When Treatment Destabilises - Managing Ultra-Rapid Cycling Bipolar Affective Disorder Complicated by Hypothyroidism and Antidepressant Sensitivity
Gayathri RangithAims:
Ultra-rapid cycling bipolar affective disorder (BPAD), defined by mood episodes occurring within weeks rather than months, is associated with significant morbidity and limited evidence-based guidance. Management becomes particularly challenging in women with pre-existing biological vulnerability factors such as hypothyroidism and pronounced sensitivity to antidepressants. This case highlights the complexity of balancing suicide risk, patient preference, and treatment-related mood destabilisation in ultra-rapid cycling BPAD.
Methods:
We describe the case of a woman with a diagnosis of ultra-rapid cycling BPAD and a history of multiple prior admissions for mood instability. She had pre-existing hypothyroidism, neurodevelopmental comorbidity, and a past history of substance misuse, with no active substance use during admission. The patient experienced severe bipolar depressive episodes associated with high suicide risk, for which duloxetine was prescribed. However, even minor antidepressant dose changes were associated with mood elevation.

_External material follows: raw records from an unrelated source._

-- ==== Sys2Proof/Laws/PerInstr.lean ====
section
/-! SUPPORT. One lemma for each command about its word: the OP field of 30_encoding R71 and the reserved bits of R72 and
R73. -/

namespace Sys2Proof.Laws.OpField

/-- The word of the command carries the command's OP, and its reserved bits, if it has any, are zero. -/
def Statement (i : Instr) : Prop :=
  match i with
  | .read _ => opField (encode i) = 0#2 ∧ reservedR (encode i) = 0#14
  | .write _ _ => opField (encode i) = 1#2 ∧ reservedW (encode i) = 0#6
  | .mapr _ _ _ => opField (encode i) = 2#2
  | .mapw _ _ _ => opField (encode i) = 3#2

/-- The field at bit lo of a word made of two parts is the high part, where it starts there. -/
theorem high_field {m n : Nat} (x : BitVec m) (y : BitVec n) : (x ++ y).extractLsb' n m = x := by
  apply BitVec.eq_of_getLsbD_eq
  intro i hi
  simp [BitVec.getLsbD_append, hi]

/-- A field that ends below the high part of a word made of two parts is a field of the low part. -/
theorem low_field {m n lo k : Nat} (h : lo + k ≤ n) (x : BitVec m) (y : BitVec n) :
    (x ++ y).extractLsb' lo k = y.extractLsb' lo k := by
  apply BitVec.eq_of_getLsbD_eq
  intro i hi
  have : lo + i < n := by omega
  simp [BitVec.getLsbD_append, hi, this]

theorem read (a : Addr) : Statement (.read a) :=
  ⟨high_field 0#2 (0#14 ++ a), (low_field (by omega) 0#2 (0#14 ++ a)).trans (high_field 0#14 a)⟩

theorem write (a : Addr) (d : Byte) : Statement (.write a d) :=
  ⟨high_field 1#2 (0#6 ++ (d ++ a)), (low_field (by omega) 1#2 (0#6 ++ (d ++ a))).trans (high_field 0#6 (d ++ a))⟩

theorem mapr (s e : Page) (t : Handle) : Statement (.mapr s e t) := high_field 2#2 (t ++ (e ++ s))

theorem mapw (s e : Page) (t : Handle) : Statement (.mapw s e t) := high_field 3#2 (t ++ (e ++ s))

end Sys2Proof.Laws.OpField
end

Lithium was optimised and maintained within the therapeutic range throughout admission, alongside initiation of clozapine for mood stabilisation. Following an inadvertent antidepressant dose escalation, the patient developed emerging manic symptoms, prompting urgent multidisciplinary medication review. Hypothyroidism management was concurrently reassessed, revealing suboptimal levothyroxine administration due to incorrect timing with food and other medications. Targeted education for the patient and staff was implemented, alongside dose escalation and regular thyroid function monitoring.
Results:
This case demonstrates pronounced antidepressant sensitivity in ultra-rapid cycling BPAD, with dose variability precipitating mood destabilisation even at low doses. Hypothyroidism represented a potentially modifiable biological vulnerability factor, with impaired medication absorption contributing to affective instability. A key clinical paradox emerged in which treatment required to mitigate suicide risk simultaneously increased the risk of manic relapse.
Shared decision making was central to management. Despite guideline based concerns regarding antidepressant use in rapid cycling BPAD, a consensus decision which was supported by wider acute consultant discussion and independent second opinion was made to continue antidepressant treatment at a reduced dose for a limited period, with close monitoring. Diagnostic clarity and coordinated multidisciplinary working were essential in maintaining therapeutic alliance and managing risk.
Conclusion:
Ultra-rapid cycling BPAD necessitates highly individualised care. Antidepressants may destabilise mood even at low doses in biologically vulnerable patients, particularly women with comorbid hypothyroidism. Optimisation of physical health conditions, including attention to medication administration practices, can be clinically significant. This case underscores the importance of balancing guideline recommendations with patient-centred decision-making in complex, high-risk presentations.